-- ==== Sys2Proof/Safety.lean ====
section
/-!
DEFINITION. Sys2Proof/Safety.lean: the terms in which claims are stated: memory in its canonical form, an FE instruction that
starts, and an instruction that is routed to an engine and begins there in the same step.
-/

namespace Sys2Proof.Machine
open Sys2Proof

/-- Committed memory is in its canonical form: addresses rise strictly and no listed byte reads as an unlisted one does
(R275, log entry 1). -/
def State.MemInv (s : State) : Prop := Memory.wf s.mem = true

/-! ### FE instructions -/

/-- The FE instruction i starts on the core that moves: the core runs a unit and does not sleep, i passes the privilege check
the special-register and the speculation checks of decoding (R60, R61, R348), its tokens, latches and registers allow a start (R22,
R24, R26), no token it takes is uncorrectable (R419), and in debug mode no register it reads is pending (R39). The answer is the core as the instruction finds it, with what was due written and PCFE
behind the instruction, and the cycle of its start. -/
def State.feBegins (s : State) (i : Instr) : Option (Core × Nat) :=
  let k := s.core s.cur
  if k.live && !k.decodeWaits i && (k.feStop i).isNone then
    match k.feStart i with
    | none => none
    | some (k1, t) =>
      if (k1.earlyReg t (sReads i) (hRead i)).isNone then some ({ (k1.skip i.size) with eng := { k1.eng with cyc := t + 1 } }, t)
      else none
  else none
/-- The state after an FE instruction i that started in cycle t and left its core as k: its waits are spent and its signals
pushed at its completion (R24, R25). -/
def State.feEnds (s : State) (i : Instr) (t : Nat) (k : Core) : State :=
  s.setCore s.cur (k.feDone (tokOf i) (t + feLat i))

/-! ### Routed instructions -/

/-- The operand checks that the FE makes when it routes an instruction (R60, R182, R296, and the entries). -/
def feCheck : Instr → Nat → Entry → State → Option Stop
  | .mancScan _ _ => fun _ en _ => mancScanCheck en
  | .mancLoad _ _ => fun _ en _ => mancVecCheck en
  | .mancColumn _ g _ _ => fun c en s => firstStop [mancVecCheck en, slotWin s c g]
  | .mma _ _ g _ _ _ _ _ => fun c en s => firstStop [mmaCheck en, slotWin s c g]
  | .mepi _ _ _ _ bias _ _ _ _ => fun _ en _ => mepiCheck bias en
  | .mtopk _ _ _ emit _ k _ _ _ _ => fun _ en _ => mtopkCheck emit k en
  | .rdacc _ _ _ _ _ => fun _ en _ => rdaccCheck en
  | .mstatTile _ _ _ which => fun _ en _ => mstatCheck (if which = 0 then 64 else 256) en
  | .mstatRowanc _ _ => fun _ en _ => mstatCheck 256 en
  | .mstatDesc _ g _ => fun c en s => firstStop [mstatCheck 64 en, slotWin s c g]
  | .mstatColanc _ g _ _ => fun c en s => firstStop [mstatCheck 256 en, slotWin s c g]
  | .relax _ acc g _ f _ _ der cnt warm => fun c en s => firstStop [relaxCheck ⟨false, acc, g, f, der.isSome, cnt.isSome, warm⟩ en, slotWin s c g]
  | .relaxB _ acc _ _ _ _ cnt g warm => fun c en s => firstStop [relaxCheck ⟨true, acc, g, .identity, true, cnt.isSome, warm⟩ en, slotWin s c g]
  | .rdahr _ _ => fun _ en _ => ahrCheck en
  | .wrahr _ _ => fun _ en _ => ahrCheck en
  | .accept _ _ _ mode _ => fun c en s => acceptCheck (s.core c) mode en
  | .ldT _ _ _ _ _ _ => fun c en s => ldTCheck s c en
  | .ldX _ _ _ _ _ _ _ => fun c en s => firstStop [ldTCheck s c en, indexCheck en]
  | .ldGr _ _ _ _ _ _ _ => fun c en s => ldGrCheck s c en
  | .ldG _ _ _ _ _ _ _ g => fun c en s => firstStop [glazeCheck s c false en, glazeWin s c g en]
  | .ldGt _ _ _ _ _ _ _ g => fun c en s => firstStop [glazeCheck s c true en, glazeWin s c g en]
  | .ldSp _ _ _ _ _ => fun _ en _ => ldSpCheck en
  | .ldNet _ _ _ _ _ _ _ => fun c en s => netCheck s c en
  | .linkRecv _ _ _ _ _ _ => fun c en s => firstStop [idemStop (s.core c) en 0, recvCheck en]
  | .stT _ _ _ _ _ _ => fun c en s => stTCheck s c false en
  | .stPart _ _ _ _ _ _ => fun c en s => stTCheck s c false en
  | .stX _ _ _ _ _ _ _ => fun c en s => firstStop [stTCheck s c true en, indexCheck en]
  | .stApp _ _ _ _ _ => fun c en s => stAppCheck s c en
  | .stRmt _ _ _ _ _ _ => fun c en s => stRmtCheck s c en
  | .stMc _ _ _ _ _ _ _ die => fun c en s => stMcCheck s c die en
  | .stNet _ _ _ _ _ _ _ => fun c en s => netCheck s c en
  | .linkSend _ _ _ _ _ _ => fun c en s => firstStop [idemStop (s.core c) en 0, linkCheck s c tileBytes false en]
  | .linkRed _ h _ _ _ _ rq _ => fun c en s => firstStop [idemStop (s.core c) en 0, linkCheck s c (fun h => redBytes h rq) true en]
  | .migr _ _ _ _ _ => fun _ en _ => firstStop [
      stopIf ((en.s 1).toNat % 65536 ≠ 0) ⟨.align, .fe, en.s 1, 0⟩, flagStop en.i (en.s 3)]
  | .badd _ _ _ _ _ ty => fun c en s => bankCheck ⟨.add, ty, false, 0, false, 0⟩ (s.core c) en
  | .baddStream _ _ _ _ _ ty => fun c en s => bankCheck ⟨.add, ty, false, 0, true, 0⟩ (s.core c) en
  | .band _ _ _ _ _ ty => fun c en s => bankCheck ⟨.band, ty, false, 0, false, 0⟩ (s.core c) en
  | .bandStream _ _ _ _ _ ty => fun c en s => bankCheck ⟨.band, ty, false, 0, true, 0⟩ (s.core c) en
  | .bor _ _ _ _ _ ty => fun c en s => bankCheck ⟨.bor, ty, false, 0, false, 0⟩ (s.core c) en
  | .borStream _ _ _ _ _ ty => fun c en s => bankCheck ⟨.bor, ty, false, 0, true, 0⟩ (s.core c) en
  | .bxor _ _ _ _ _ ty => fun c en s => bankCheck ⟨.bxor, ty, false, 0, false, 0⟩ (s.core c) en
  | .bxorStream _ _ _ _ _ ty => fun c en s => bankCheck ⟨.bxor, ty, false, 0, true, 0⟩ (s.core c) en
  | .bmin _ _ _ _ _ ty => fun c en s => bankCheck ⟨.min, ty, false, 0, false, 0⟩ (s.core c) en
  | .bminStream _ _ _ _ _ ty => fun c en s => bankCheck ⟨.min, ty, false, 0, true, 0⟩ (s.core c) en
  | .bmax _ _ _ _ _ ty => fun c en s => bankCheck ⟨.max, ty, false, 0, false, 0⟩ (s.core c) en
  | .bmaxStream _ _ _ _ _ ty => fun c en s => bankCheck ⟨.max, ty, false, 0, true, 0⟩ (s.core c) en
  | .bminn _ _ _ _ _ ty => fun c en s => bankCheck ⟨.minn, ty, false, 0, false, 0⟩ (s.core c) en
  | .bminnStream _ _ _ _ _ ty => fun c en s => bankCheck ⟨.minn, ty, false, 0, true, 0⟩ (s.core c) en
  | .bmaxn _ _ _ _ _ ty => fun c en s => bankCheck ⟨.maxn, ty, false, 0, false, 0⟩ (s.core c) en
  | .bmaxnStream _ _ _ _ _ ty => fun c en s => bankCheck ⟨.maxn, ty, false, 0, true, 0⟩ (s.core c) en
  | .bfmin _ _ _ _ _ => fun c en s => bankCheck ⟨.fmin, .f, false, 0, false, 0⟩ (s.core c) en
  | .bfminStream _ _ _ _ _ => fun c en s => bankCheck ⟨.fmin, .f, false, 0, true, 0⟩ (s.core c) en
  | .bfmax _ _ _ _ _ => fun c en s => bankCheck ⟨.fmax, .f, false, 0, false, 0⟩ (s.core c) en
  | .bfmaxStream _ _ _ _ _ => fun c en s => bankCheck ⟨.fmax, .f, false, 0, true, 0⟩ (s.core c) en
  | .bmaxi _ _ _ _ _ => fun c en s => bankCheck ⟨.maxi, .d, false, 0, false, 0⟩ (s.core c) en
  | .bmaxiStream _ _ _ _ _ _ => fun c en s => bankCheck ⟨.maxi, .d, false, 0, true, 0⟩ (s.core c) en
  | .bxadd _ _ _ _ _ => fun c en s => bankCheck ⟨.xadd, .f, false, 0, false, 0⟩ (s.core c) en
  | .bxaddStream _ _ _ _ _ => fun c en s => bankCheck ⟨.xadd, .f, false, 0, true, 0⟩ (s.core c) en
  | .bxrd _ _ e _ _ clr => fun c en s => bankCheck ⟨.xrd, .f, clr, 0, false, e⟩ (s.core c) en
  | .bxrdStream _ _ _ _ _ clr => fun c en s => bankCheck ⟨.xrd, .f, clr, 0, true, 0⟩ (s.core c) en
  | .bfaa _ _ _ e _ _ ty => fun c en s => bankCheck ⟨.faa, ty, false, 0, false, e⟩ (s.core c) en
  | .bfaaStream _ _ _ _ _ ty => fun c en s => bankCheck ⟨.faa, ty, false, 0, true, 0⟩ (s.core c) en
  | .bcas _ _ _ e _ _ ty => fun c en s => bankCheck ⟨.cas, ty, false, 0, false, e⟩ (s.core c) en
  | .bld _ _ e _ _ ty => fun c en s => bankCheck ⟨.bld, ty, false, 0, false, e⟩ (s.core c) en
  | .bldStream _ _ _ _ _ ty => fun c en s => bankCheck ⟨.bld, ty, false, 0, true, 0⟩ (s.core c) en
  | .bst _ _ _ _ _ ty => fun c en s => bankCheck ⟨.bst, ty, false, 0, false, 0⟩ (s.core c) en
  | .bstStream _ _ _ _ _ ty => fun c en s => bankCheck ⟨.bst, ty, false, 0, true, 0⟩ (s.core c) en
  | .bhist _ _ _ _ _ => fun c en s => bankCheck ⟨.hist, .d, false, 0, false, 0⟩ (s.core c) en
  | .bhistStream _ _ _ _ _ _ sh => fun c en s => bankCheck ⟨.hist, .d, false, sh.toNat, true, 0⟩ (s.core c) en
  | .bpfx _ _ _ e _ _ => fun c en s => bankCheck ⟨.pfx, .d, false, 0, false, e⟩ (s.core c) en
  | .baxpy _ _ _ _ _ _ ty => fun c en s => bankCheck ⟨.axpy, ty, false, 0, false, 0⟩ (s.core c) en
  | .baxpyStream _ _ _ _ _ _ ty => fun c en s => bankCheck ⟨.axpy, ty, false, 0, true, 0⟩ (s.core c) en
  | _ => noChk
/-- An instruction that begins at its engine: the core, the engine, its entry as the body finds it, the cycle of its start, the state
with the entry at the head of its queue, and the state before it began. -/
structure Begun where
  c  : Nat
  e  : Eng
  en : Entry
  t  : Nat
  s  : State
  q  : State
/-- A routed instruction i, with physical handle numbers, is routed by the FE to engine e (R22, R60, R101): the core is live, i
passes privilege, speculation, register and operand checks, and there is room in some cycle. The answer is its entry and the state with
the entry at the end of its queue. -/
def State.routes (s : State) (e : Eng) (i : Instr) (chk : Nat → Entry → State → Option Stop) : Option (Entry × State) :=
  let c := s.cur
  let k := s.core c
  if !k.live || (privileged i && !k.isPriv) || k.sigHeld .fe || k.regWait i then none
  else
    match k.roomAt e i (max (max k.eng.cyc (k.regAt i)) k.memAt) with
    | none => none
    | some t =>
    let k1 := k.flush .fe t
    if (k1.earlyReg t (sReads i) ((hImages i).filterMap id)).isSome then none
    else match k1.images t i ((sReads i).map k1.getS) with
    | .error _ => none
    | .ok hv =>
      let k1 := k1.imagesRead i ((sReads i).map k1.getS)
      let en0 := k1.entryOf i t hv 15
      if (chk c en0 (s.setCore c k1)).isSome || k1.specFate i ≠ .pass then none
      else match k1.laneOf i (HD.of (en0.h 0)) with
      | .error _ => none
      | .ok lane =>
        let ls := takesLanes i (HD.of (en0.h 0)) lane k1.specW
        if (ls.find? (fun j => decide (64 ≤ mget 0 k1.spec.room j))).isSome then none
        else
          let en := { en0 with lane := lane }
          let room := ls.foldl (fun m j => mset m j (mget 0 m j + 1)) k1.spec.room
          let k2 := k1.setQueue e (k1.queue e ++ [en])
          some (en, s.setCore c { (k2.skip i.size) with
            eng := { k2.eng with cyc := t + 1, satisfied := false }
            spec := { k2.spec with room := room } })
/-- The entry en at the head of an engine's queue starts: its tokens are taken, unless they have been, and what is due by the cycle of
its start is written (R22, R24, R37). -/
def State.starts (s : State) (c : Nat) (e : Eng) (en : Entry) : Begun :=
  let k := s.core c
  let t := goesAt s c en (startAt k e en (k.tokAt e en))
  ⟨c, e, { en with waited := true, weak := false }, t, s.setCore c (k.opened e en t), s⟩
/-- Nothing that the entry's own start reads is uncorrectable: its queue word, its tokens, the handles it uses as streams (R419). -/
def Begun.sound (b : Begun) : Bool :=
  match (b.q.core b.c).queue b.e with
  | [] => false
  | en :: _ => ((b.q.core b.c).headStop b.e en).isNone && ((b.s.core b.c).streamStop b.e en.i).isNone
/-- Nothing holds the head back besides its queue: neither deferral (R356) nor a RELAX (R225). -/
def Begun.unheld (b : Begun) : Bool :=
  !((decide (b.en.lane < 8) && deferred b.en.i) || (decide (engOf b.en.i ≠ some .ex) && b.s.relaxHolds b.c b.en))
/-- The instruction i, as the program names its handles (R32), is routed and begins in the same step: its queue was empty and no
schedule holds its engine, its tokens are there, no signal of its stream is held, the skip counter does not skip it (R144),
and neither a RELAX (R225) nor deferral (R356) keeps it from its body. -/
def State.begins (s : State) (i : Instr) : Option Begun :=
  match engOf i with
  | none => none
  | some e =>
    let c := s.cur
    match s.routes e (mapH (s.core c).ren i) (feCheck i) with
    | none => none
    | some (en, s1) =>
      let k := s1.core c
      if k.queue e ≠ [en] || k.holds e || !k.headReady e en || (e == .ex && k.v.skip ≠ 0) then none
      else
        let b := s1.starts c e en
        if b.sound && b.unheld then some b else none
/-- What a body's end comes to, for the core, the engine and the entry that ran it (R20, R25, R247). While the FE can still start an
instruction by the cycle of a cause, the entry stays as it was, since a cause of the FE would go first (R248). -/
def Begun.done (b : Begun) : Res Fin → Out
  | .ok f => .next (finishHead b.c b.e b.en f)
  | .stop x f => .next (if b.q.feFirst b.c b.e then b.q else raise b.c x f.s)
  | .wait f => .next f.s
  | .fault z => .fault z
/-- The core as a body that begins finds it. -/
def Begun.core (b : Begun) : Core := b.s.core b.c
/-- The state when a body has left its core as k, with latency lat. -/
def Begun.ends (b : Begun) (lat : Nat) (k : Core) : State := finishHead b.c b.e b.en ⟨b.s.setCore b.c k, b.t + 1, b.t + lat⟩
..............................
## Exercise details
Of all the entries above, repeat only the lines from the line that has "Routed instructions -/" to the line that has "en _ => mstatCheck 256 en", both lines included, exactly.

## Solution for this task
/-! ### Routed instructions -/

/-- The operand checks that the FE makes when it routes an instruction (R60, R182, R296, and the entries). -/
def feCheck : Instr → Nat → Entry → State → Option Stop
  | .mancScan _ _ => fun _ en _ => mancScanCheck en
  | .mancLoad _ _ => fun _ en _ => mancVecCheck en
  | .mancColumn _ g _ _ => fun c en s => firstStop [mancVecCheck en, slotWin s c g]
  | .mma _ _ g _ _ _ _ _ => fun c en s => firstStop [mmaCheck en, slotWin s c g]
  | .mepi _ _ _ _ bias _ _ _ _ => fun _ en _ => mepiCheck bias en
  | .mtopk _ _ _ emit _ k _ _ _ _ => fun _ en _ => mtopkCheck emit k en
  | .rdacc _ _ _ _ _ => fun _ en _ => rdaccCheck en
  | .mstatTile _ _ _ which => fun _ en _ => mstatCheck (if which = 0 then 64 else 256) en
  | .mstatRowanc _ _ => fun _ en _ => mstatCheck 256 en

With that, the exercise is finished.